§ **PROVIDED INFORMATION**:

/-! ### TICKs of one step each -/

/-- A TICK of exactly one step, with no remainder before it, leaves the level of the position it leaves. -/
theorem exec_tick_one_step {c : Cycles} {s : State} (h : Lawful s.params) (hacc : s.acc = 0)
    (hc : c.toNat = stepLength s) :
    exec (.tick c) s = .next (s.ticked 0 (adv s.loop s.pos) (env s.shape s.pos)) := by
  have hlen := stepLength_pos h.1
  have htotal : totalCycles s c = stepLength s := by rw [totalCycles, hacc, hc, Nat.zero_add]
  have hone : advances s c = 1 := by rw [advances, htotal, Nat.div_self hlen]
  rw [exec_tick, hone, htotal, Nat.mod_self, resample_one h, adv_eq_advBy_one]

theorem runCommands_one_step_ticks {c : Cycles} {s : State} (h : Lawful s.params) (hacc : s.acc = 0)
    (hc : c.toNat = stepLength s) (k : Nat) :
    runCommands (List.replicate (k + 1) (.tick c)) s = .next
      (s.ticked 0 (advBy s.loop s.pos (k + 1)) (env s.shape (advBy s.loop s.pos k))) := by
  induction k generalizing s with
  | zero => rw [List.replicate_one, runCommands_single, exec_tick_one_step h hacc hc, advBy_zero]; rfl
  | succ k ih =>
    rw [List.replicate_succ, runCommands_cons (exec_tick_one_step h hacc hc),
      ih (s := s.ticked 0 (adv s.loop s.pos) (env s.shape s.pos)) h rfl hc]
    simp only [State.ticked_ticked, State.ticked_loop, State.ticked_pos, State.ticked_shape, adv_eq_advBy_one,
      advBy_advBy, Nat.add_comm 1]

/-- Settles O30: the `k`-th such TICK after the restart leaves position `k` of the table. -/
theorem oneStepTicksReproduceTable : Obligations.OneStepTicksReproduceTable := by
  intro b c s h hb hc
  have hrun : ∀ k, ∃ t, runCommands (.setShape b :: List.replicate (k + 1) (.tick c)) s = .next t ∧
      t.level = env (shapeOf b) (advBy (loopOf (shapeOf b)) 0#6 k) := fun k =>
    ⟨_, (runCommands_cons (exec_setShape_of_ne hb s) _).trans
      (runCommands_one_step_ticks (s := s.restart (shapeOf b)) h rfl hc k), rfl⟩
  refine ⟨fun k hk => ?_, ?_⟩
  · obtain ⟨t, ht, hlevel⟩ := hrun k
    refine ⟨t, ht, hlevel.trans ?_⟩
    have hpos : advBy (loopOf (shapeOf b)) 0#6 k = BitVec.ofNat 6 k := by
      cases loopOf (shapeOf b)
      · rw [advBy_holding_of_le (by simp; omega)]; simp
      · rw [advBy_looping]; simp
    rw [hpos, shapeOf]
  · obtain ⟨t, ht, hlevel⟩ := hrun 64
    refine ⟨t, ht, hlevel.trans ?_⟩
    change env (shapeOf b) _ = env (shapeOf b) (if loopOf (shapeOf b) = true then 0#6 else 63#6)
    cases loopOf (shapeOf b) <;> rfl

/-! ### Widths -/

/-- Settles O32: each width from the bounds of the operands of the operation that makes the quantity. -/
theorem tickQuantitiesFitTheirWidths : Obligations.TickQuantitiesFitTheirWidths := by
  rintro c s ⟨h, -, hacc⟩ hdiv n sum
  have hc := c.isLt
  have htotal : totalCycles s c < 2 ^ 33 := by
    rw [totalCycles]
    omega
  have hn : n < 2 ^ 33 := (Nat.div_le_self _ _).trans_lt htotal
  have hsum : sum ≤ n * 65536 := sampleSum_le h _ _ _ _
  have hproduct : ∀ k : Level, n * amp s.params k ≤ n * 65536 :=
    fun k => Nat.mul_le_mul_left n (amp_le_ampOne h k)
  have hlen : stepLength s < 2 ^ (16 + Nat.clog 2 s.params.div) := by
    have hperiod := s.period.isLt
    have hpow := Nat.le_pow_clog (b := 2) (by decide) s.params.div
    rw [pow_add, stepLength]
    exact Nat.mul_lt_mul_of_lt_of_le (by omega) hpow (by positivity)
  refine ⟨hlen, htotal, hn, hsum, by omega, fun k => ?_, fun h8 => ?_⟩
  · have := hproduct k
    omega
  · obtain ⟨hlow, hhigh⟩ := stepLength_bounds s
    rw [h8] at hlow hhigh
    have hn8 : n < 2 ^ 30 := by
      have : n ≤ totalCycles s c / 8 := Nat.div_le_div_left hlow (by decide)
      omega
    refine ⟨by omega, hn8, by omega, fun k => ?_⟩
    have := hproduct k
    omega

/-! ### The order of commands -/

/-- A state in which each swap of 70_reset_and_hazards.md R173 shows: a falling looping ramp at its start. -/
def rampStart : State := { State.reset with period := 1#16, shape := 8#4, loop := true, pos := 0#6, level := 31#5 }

§ **EXERCISE AIM**: Please go through the listing and return each line that has "shapeOf" in it.

§ **EXERCISE RESPONSE**:
      t.level = env (shapeOf b) (advBy (loopOf (shapeOf b)) 0#6 k) := fun k =>
      (runCommands_one_step_ticks (s := s.restart (shapeOf b)) h rfl hc k), rfl⟩
    have hpos : advBy (loopOf (shapeOf b)) 0#6 k = BitVec.ofNat 6 k := by
      cases loopOf (shapeOf b)
    rw [hpos, shapeOf]
    change env (shapeOf b) _ = env (shapeOf b) (if loopOf (shapeOf b) = true then 0#6 else 63#6)
    cases loopOf (shapeOf b) <;> rfl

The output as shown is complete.